--- WORK REQUEST ---
Would you please copy the part of the material below that opens with the line containing "else if !e.rnd then some 0x06" and closes with the line containing "srcC of V3 read in a type. -/"? Copy it exactly, and only it.

+-------+

/-- The pattern of a value that a floating type holds exactly (R163). -/
def exactBits (t : Ty) (v : Val) : Option (BitVec 64) :=
  match v with
  | .nan _ => if t.fmt.hasNan then some (BitVec.ofNat 64 t.fmt.nanBits) else none
  | .inf _ => if t.fmt.hasInf then some (roundTo t .rne true v).1 else none
  | .num _ _ _ _ =>
    let r := roundTo t .rne true v
    if r.2 = 0 then some r.1 else none

/-- The value an inline constant or integer delivers in a type, if the type holds it (R163). A packed MX word takes an
inline integer as its bits (log entry 20). -/
def inlineBits (t : Ty) : Opnd → Option (BitVec 64)
  | .const k =>
    if t.integral then some (wrap t.width (-(k.toNat : Int) - 1))
    else if t.floating then (constVal t k.toNat).bind (exactBits t)
    else none
  | .int n =>
    if t.floating then exactBits t (Val.ofInt n.toNat) else some (BitVec.ofNat 64 n.toNat)
  | _ => none

/-- Check 0x09 for one operand: kind, window, evenness and representable value (R161, R162, R163). -/
def Use.specOk (c : CheckCtx) (u : Use) : Bool :=
  match u.o with
  | .v n => c.kind == .vector && u.kinds.v && !(u.pair && n.toNat % 2 == 1)
      && decide (n.toNat + u.span ≤ c.window)
  | .s n =>
    match c.kind with
    | .vector => u.kinds.s && !(u.pair && n.toNat % 2 == 1) && decide (n.toNat + u.span ≤ 64)
    | _ =>
      let regs := if u.pair then u.span / 2 else u.span
      if n.toNat < 32 then u.kinds.s && decide (n.toNat + regs ≤ 32) else u.kinds.half
  | .const _ => u.kinds.k && (inlineBits u.ty u.o).isSome
  | .int _ => u.kinds.n && (inlineBits u.ty u.o).isSome
  | .resv _ => false

/-- A permutation code that R142 and R143 allow. -/
def permOk (p : BitVec 7) : Bool :=
  if p.toNat / 32 = 3 then decide (p.toNat % 32 ≤ 5) else true

/-- Check 0x0A for one operand (R143). -/
def Use.permOk (u : Use) : Bool :=
  match u.o with
  | .v _ => Sys2Proof.permOk u.perm
  | _ => u.perm == 0

/-- Check 0x0B for one operand (R166). -/
def Use.nabsOk (u : Use) : Bool := u.nabs == 0 || u.ty.floating

/-- Check 0x08 for the unused operands. -/
def unusedOk (l : List (Opnd × BitVec 7 × BitVec 2)) : Bool :=
  l.all fun x => x.1.isZero && x.2.1 == 0 && x.2.2 == 0

/-- The first of the checks 0x04 to 0x0B and 0x0D that an encoding fails (R203). -/
def Enc.failing (c : CheckCtx) (e : Enc) : Option (BitVec 8) :=
  if !e.sub then some 0x04
  else if !e.ty then some 0x05
  else if !e.rnd then some 0x06
  else if !e.scope then some 0x07
  else if !(e.resv && unusedOk e.unused) then some 0x08
  else if !(e.uses.all (Use.specOk c)) then some 0x09
  else if !(e.uses.all Use.permOk) then some 0x0A
  else if !(e.uses.all Use.nabsOk) then some 0x0B
  else if !e.extra then some 0x0D
  else none

/-! ### Fields of the V3 and VI formats -/

/-- The neg/abs pair of srcA, srcB or srcC of V3 (R168). -/
def V3.na (f : V3) : BitVec 2 := f.nabs.extractLsb' 4 2
/-- The neg/abs pair of srcB. -/
def V3.nb (f : V3) : BitVec 2 := f.nabs.extractLsb' 2 2
/-- The neg/abs pair of srcC. -/
def V3.nc (f : V3) : BitVec 2 := f.nabs.extractLsb' 0 2
/-- The neg/abs pair of srcA of VI (R168). -/
def VI.na (f : VI) : BitVec 2 := f.nabs.extractLsb' 2 2
/-- The neg/abs pair of srcB of VI. -/
def VI.nb (f : VI) : BitVec 2 := f.nabs.extractLsb' 0 2

/-- srcA of V3 read in a type. -/
def V3.useA (f : V3) (t : Ty) : Use := ⟨f.a, f.pa, f.na, kAny, t, if t.wide then 2 else 1, t.wide⟩
/-- srcB of V3 read in a type. -/
def V3.useB (f : V3) (t : Ty) : Use := ⟨f.b, f.pb, f.nb, kAny, t, if t.wide then 2 else 1, t.wide⟩
/-- srcC of V3 read in a type. -/
def V3.useC (f : V3) (t : Ty) : Use := ⟨f.c, f.pc, f.nc, kAny, t, if t.wide then 2 else 1, t.wide⟩
/-- An unused srcB. -/
def V3.noB (f : V3) : Opnd × BitVec 7 × BitVec 2 := (f.b, f.pb, f.nb)
/-- An unused srcC. -/
def V3.noC (f : V3) : Opnd × BitVec 7 × BitVec 2 := (f.c, f.pc, f.nc)
/-- An unused srcA. -/
def V3.noA (f : V3) : Opnd × BitVec 7 × BitVec 2 := (f.a, f.pa, f.na)
/-- srcA of VI read in a type. -/
def VI.useA (f : VI) (t : Ty) : Use := ⟨f.a, f.pa, f.na, kAny, t, if t.wide then 2 else 1, t.wide⟩
/-- srcB of VI read in a type. -/
def VI.useB (f : VI) (t : Ty) : Use := ⟨f.b, f.pb, f.nb, kAny, t, if t.wide then 2 else 1, t.wide⟩

/-- A per-lane destination of a number of registers. -/
def dstV (o : Opnd) (span : Nat) (pair : Bool) : Use := { o := o, kinds := kV, span := span, pair := pair }
/-- A uniform destination of a number of registers. -/
def dstS (o : Opnd) (span : Nat) (pair : Bool) : Use := { o := o, kinds := kS, span := span, pair := pair }
/-- The registers a value of a type takes. -/
def Machine.Ty.regs (t : Ty) : Nat := if t.wide then 2 else 1
/-- A per-lane destination of one value of a type. -/
def dstT (o : Opnd) (t : Ty) : Use := dstV o t.regs t.wide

+-------+

--- TASK RESULT ---
  else if !e.rnd then some 0x06
  else if !e.scope then some 0x07
  else if !(e.resv && unusedOk e.unused) then some 0x08
  else if !(e.uses.all (Use.specOk c)) then some 0x09
  else if !(e.uses.all Use.permOk) then some 0x0A
  else if !(e.uses.all Use.nabsOk) then some 0x0B
  else if !e.extra then some 0x0D
  else none

/-! ### Fields of the V3 and VI formats -/

/-- The neg/abs pair of srcA, srcB or srcC of V3 (R168). -/
def V3.na (f : V3) : BitVec 2 := f.nabs.extractLsb' 4 2
/-- The neg/abs pair of srcB. -/
def V3.nb (f : V3) : BitVec 2 := f.nabs.extractLsb' 2 2
/-- The neg/abs pair of srcC. -/
def V3.nc (f : V3) : BitVec 2 := f.nabs.extractLsb' 0 2
/-- The neg/abs pair of srcA of VI (R168). -/
def VI.na (f : VI) : BitVec 2 := f.nabs.extractLsb' 2 2
/-- The neg/abs pair of srcB of VI. -/
def VI.nb (f : VI) : BitVec 2 := f.nabs.extractLsb' 0 2

/-- srcA of V3 read in a type. -/
def V3.useA (f : V3) (t : Ty) : Use := ⟨f.a, f.pa, f.na, kAny, t, if t.wide then 2 else 1, t.wide⟩
/-- srcB of V3 read in a type. -/
def V3.useB (f : V3) (t : Ty) : Use := ⟨f.b, f.pb, f.nb, kAny, t, if t.wide then 2 else 1, t.wide⟩
/-- srcC of V3 read in a type. -/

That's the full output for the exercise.